Mary Keenan is currently exploring the idea of running for Alex Hunter's job in the year 2000. But the current DA's top sexual-assault prosecutor won't find much support from the former SANE team.
Keenan insists that center director Judy Houchins resigned voluntarily. After intense questioning by the board, she adds, Houchins was asked if she wanted to stay on and responded in the negative: "She handed us a written resignation. We had not even discussed whether there would be a resignation, whether we would accept one or not."
Although both Houchins and her attorney declined to speak with Westword, the SANE nurses believe she was pressured into resigning. The board only began discussing the possibility of her staying on, they say, after she retained an attorney.

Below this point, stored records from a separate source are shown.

@[simp] theorem State.setProgramCounter_core_programCounter (v : Addr) : (s.setProgramCounter v).core.programCounter = v := rfl
@[simp] theorem State.setProgramCounter_core_instructionLatch (v : Addr) : (s.setProgramCounter v).core.instructionLatch = s.core.instructionLatch := rfl
@[simp] theorem State.setProgramCounter_core_addressLatch (v : Addr) : (s.setProgramCounter v).core.addressLatch = s.core.addressLatch := rfl
@[simp] theorem State.setProgramCounter_core_dataLatch (v : Addr) : (s.setProgramCounter v).core.dataLatch = s.core.dataLatch := rfl
@[simp] theorem State.setProgramCounter_core_halfCycle (v : Addr) : (s.setProgramCounter v).core.halfCycle = s.core.halfCycle := rfl
@[simp] theorem State.setProgramCounter_core_readInFlight (v : Addr) : (s.setProgramCounter v).core.readInFlight = s.core.readInFlight := rfl
@[simp] theorem State.setProgramCounter_core_writeInFlight (v : Addr) : (s.setProgramCounter v).core.writeInFlight = s.core.writeInFlight := rfl
@[simp] theorem State.setProgramCounter_core_topState (v : Addr) : (s.setProgramCounter v).core.topState = s.core.topState := rfl
@[simp] theorem State.setProgramCounter_pins (v : Addr) : (s.setProgramCounter v).pins = s.pins := rfl
@[simp] theorem State.setProgramCounter_handlerState (v : Addr) : (s.setProgramCounter v).handlerState = s.handlerState := rfl
@[simp] theorem State.setProgramCounter_faultRecord (v : Addr) : (s.setProgramCounter v).faultRecord = s.faultRecord := rfl
@[simp] theorem State.setProgramCounter_handlerReply (v : Addr) : (s.setProgramCounter v).handlerReply = s.handlerReply := rfl
@[simp] theorem State.setProgramCounter_stepResult (v : Addr) : (s.setProgramCounter v).stepResult = s.stepResult := rfl
@[simp] theorem State.setProgramCounter_handlerReplies (v : Addr) : (s.setProgramCounter v).handlerReplies = s.handlerReplies := rfl
@[simp] theorem State.setProgramCounter_commands (v : Addr) : (s.setProgramCounter v).commands = s.commands := rfl
@[simp] theorem State.setProgramCounter_draws (v : Addr) : (s.setProgramCounter v).draws = s.draws := rfl

@[simp] theorem State.setInstructionLatch_core_programCounter (v : Byte) : (s.setInstructionLatch v).core.programCounter = s.core.programCounter := rfl
@[simp] theorem State.setInstructionLatch_core_instructionLatch (v : Byte) : (s.setInstructionLatch v).core.instructionLatch = v := rfl
@[simp] theorem State.setInstructionLatch_core_addressLatch (v : Byte) : (s.setInstructionLatch v).core.addressLatch = s.core.addressLatch := rfl
@[simp] theorem State.setInstructionLatch_core_dataLatch (v : Byte) : (s.setInstructionLatch v).core.dataLatch = s.core.dataLatch := rfl
@[simp] theorem State.setInstructionLatch_core_halfCycle (v : Byte) : (s.setInstructionLatch v).core.halfCycle = s.core.halfCycle := rfl
@[simp] theorem State.setInstructionLatch_core_readInFlight (v : Byte) : (s.setInstructionLatch v).core.readInFlight = s.core.readInFlight := rfl
@[simp] theorem State.setInstructionLatch_core_writeInFlight (v : Byte) : (s.setInstructionLatch v).core.writeInFlight = s.core.writeInFlight := rfl
@[simp] theorem State.setInstructionLatch_core_topState (v : Byte) : (s.setInstructionLatch v).core.topState = s.core.topState := rfl
@[simp] theorem State.setInstructionLatch_pins (v : Byte) : (s.setInstructionLatch v).pins = s.pins := rfl
@[simp] theorem State.setInstructionLatch_handlerState (v : Byte) : (s.setInstructionLatch v).handlerState = s.handlerState := rfl
@[simp] theorem State.setInstructionLatch_faultRecord (v : Byte) : (s.setInstructionLatch v).faultRecord = s.faultRecord := rfl
@[simp] theorem State.setInstructionLatch_handlerReply (v : Byte) : (s.setInstructionLatch v).handlerReply = s.handlerReply := rfl
@[simp] theorem State.setInstructionLatch_stepResult (v : Byte) : (s.setInstructionLatch v).stepResult = s.stepResult := rfl
@[simp] theorem State.setInstructionLatch_handlerReplies (v : Byte) : (s.setInstructionLatch v).handlerReplies = s.handlerReplies := rfl
@[simp] theorem State.setInstructionLatch_commands (v : Byte) : (s.setInstructionLatch v).commands = s.commands := rfl
@[simp] theorem State.setInstructionLatch_draws (v : Byte) : (s.setInstructionLatch v).draws = s.draws := rfl

@[simp] theorem State.setAddressLatch_core_programCounter (v : Addr) : (s.setAddressLatch v).core.programCounter = s.core.programCounter := rfl
@[simp] theorem State.setAddressLatch_core_instructionLatch (v : Addr) : (s.setAddressLatch v).core.instructionLatch = s.core.instructionLatch := rfl
@[simp] theorem State.setAddressLatch_core_addressLatch (v : Addr) : (s.setAddressLatch v).core.addressLatch = v := rfl
@[simp] theorem State.setAddressLatch_core_dataLatch (v : Addr) : (s.setAddressLatch v).core.dataLatch = s.core.dataLatch := rfl
@[simp] theorem State.setAddressLatch_core_halfCycle (v : Addr) : (s.setAddressLatch v).core.halfCycle = s.core.halfCycle := rfl
@[simp] theorem State.setAddressLatch_core_readInFlight (v : Addr) : (s.setAddressLatch v).core.readInFlight = s.core.readInFlight := rfl
@[simp] theorem State.setAddressLatch_core_writeInFlight (v : Addr) : (s.setAddressLatch v).core.writeInFlight = s.core.writeInFlight := rfl
@[simp] theorem State.setAddressLatch_core_topState (v : Addr) : (s.setAddressLatch v).core.topState = s.core.topState := rfl
@[simp] theorem State.setAddressLatch_pins (v : Addr) : (s.setAddressLatch v).pins = s.pins := rfl
@[simp] theorem State.setAddressLatch_handlerState (v : Addr) : (s.setAddressLatch v).handlerState = s.handlerState := rfl
@[simp] theorem State.setAddressLatch_faultRecord (v : Addr) : (s.setAddressLatch v).faultRecord = s.faultRecord := rfl
@[simp] theorem State.setAddressLatch_handlerReply (v : Addr) : (s.setAddressLatch v).handlerReply = s.handlerReply := rfl
@[simp] theorem State.setAddressLatch_stepResult (v : Addr) : (s.setAddressLatch v).stepResult = s.stepResult := rfl
@[simp] theorem State.setAddressLatch_handlerReplies (v : Addr) : (s.setAddressLatch v).handlerReplies = s.handlerReplies := rfl
@[simp] theorem State.setAddressLatch_commands (v : Addr) : (s.setAddressLatch v).commands = s.commands := rfl
@[simp] theorem State.setAddressLatch_draws (v : Addr) : (s.setAddressLatch v).draws = s.draws := rfl

@[simp] theorem State.setDataLatch_core_programCounter (v : Byte) : (s.setDataLatch v).core.programCounter = s.core.programCounter := rfl
@[simp] theorem State.setDataLatch_core_instructionLatch (v : Byte) : (s.setDataLatch v).core.instructionLatch = s.core.instructionLatch := rfl
@[simp] theorem State.setDataLatch_core_addressLatch (v : Byte) : (s.setDataLatch v).core.addressLatch = s.core.addressLatch := rfl
@[simp] theorem State.setDataLatch_core_dataLatch (v : Byte) : (s.setDataLatch v).core.dataLatch = v := rfl
@[simp] theorem State.setDataLatch_core_halfCycle (v : Byte) : (s.setDataLatch v).core.halfCycle = s.core.halfCycle := rfl
@[simp] theorem State.setDataLatch_core_readInFlight (v : Byte) : (s.setDataLatch v).core.readInFlight = s.core.readInFlight := rfl
@[simp] theorem State.setDataLatch_core_writeInFlight (v : Byte) : (s.setDataLatch v).core.writeInFlight = s.core.writeInFlight := rfl
@[simp] theorem State.setDataLatch_core_topState (v : Byte) : (s.setDataLatch v).core.topState = s.core.topState := rfl
@[simp] theorem State.setDataLatch_pins (v : Byte) : (s.setDataLatch v).pins = s.pins := rfl
@[simp] theorem State.setDataLatch_handlerState (v : Byte) : (s.setDataLatch v).handlerState = s.handlerState := rfl
@[simp] theorem State.setDataLatch_faultRecord (v : Byte) : (s.setDataLatch v).faultRecord = s.faultRecord := rfl
@[simp] theorem State.setDataLatch_handlerReply (v : Byte) : (s.setDataLatch v).handlerReply = s.handlerReply := rfl
@[simp] theorem State.setDataLatch_stepResult (v : Byte) : (s.setDataLatch v).stepResult = s.stepResult := rfl
@[simp] theorem State.setDataLatch_handlerReplies (v : Byte) : (s.setDataLatch v).handlerReplies = s.handlerReplies := rfl
@[simp] theorem State.setDataLatch_commands (v : Byte) : (s.setDataLatch v).commands = s.commands := rfl
@[simp] theorem State.setDataLatch_draws (v : Byte) : (s.setDataLatch v).draws = s.draws := rfl

@[simp] theorem State.setHalfCycle_core_programCounter (v : HalfCycle) : (s.setHalfCycle v).core.programCounter = s.core.programCounter := rfl
@[simp] theorem State.setHalfCycle_core_instructionLatch (v : HalfCycle) : (s.setHalfCycle v).core.instructionLatch = s.core.instructionLatch := rfl
@[simp] theorem State.setHalfCycle_core_addressLatch (v : HalfCycle) : (s.setHalfCycle v).core.addressLatch = s.core.addressLatch := rfl
@[simp] theorem State.setHalfCycle_core_dataLatch (v : HalfCycle) : (s.setHalfCycle v).core.dataLatch = s.core.dataLatch := rfl
@[simp] theorem State.setHalfCycle_core_halfCycle (v : HalfCycle) : (s.setHalfCycle v).core.halfCycle = v := rfl
@[simp] theorem State.setHalfCycle_core_readInFlight (v : HalfCycle) : (s.setHalfCycle v).core.readInFlight = s.core.readInFlight := rfl
@[simp] theorem State.setHalfCycle_core_writeInFlight (v : HalfCycle) : (s.setHalfCycle v).core.writeInFlight = s.core.writeInFlight := rfl
@[simp] theorem State.setHalfCycle_core_topState (v : HalfCycle) : (s.setHalfCycle v).core.topState = s.core.topState := rfl
@[simp] theorem State.setHalfCycle_pins (v : HalfCycle) : (s.setHalfCycle v).pins = s.pins := rfl
@[simp] theorem State.setHalfCycle_handlerState (v : HalfCycle) : (s.setHalfCycle v).handlerState = s.handlerState := rfl
@[simp] theorem State.setHalfCycle_faultRecord (v : HalfCycle) : (s.setHalfCycle v).faultRecord = s.faultRecord := rfl
@[simp] theorem State.setHalfCycle_handlerReply (v : HalfCycle) : (s.setHalfCycle v).handlerReply = s.handlerReply := rfl
@[simp] theorem State.setHalfCycle_stepResult (v : HalfCycle) : (s.setHalfCycle v).stepResult = s.stepResult := rfl
@[simp] theorem State.setHalfCycle_handlerReplies (v : HalfCycle) : (s.setHalfCycle v).handlerReplies = s.handlerReplies := rfl
@[simp] theorem State.setHalfCycle_commands (v : HalfCycle) : (s.setHalfCycle v).commands = s.commands := rfl
@[simp] theorem State.setHalfCycle_draws (v : HalfCycle) : (s.setHalfCycle v).draws = s.draws := rfl

@[simp] theorem State.setReadInFlight_core_programCounter (v : Bool) : (s.setReadInFlight v).core.programCounter = s.core.programCounter := rfl
@[simp] theorem State.setReadInFlight_core_instructionLatch (v : Bool) : (s.setReadInFlight v).core.instructionLatch = s.core.instructionLatch := rfl
@[simp] theorem State.setReadInFlight_core_addressLatch (v : Bool) : (s.setReadInFlight v).core.addressLatch = s.core.addressLatch := rfl
@[simp] theorem State.setReadInFlight_core_dataLatch (v : Bool) : (s.setReadInFlight v).core.dataLatch = s.core.dataLatch := rfl
@[simp] theorem State.setReadInFlight_core_halfCycle (v : Bool) : (s.setReadInFlight v).core.halfCycle = s.core.halfCycle := rfl
@[simp] theorem State.setReadInFlight_core_readInFlight (v : Bool) : (s.setReadInFlight v).core.readInFlight = v := rfl
@[simp] theorem State.setReadInFlight_core_writeInFlight (v : Bool) : (s.setReadInFlight v).core.writeInFlight = s.core.writeInFlight := rfl
@[simp] theorem State.setReadInFlight_core_topState (v : Bool) : (s.setReadInFlight v).core.topState = s.core.topState := rfl
@[simp] theorem State.setReadInFlight_pins (v : Bool) : (s.setReadInFlight v).pins = s.pins := rfl
@[simp] theorem State.setReadInFlight_handlerState (v : Bool) : (s.setReadInFlight v).handlerState = s.handlerState := rfl
@[simp] theorem State.setReadInFlight_faultRecord (v : Bool) : (s.setReadInFlight v).faultRecord = s.faultRecord := rfl
@[simp] theorem State.setReadInFlight_handlerReply (v : Bool) : (s.setReadInFlight v).handlerReply = s.handlerReply := rfl
@[simp] theorem State.setReadInFlight_stepResult (v : Bool) : (s.setReadInFlight v).stepResult = s.stepResult := rfl
@[simp] theorem State.setReadInFlight_handlerReplies (v : Bool) : (s.setReadInFlight v).handlerReplies = s.handlerReplies := rfl
@[simp] theorem State.setReadInFlight_commands (v : Bool) : (s.setReadInFlight v).commands = s.commands := rfl
@[simp] theorem State.setReadInFlight_draws (v : Bool) : (s.setReadInFlight v).draws = s.draws := rfl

Mallard says the DA's office, along with the Rape Crisis Center and the Child and Family Advocacy Center, is committed to bringing the SANE program back, possibly under the aegis of a local hospital. Cory Hilser, the one SANE nurse who did not resign, is coordinating the effort, she adds. (Hilser did not return Westword's calls.)
"I feel sad when I think about how much time and energy I've put into this program to just say goodbye and walk away from it," says Marilyn Gandolph, another of the SANE nurses. "But we all have our integrity to maintain. We all have licenses we'd like to keep. Until there are changes in the DA's office, I don't see how the SANE program could come back."
"Everybody looked into their hearts," says Kimball, "and realized, this is it. This program is just blown."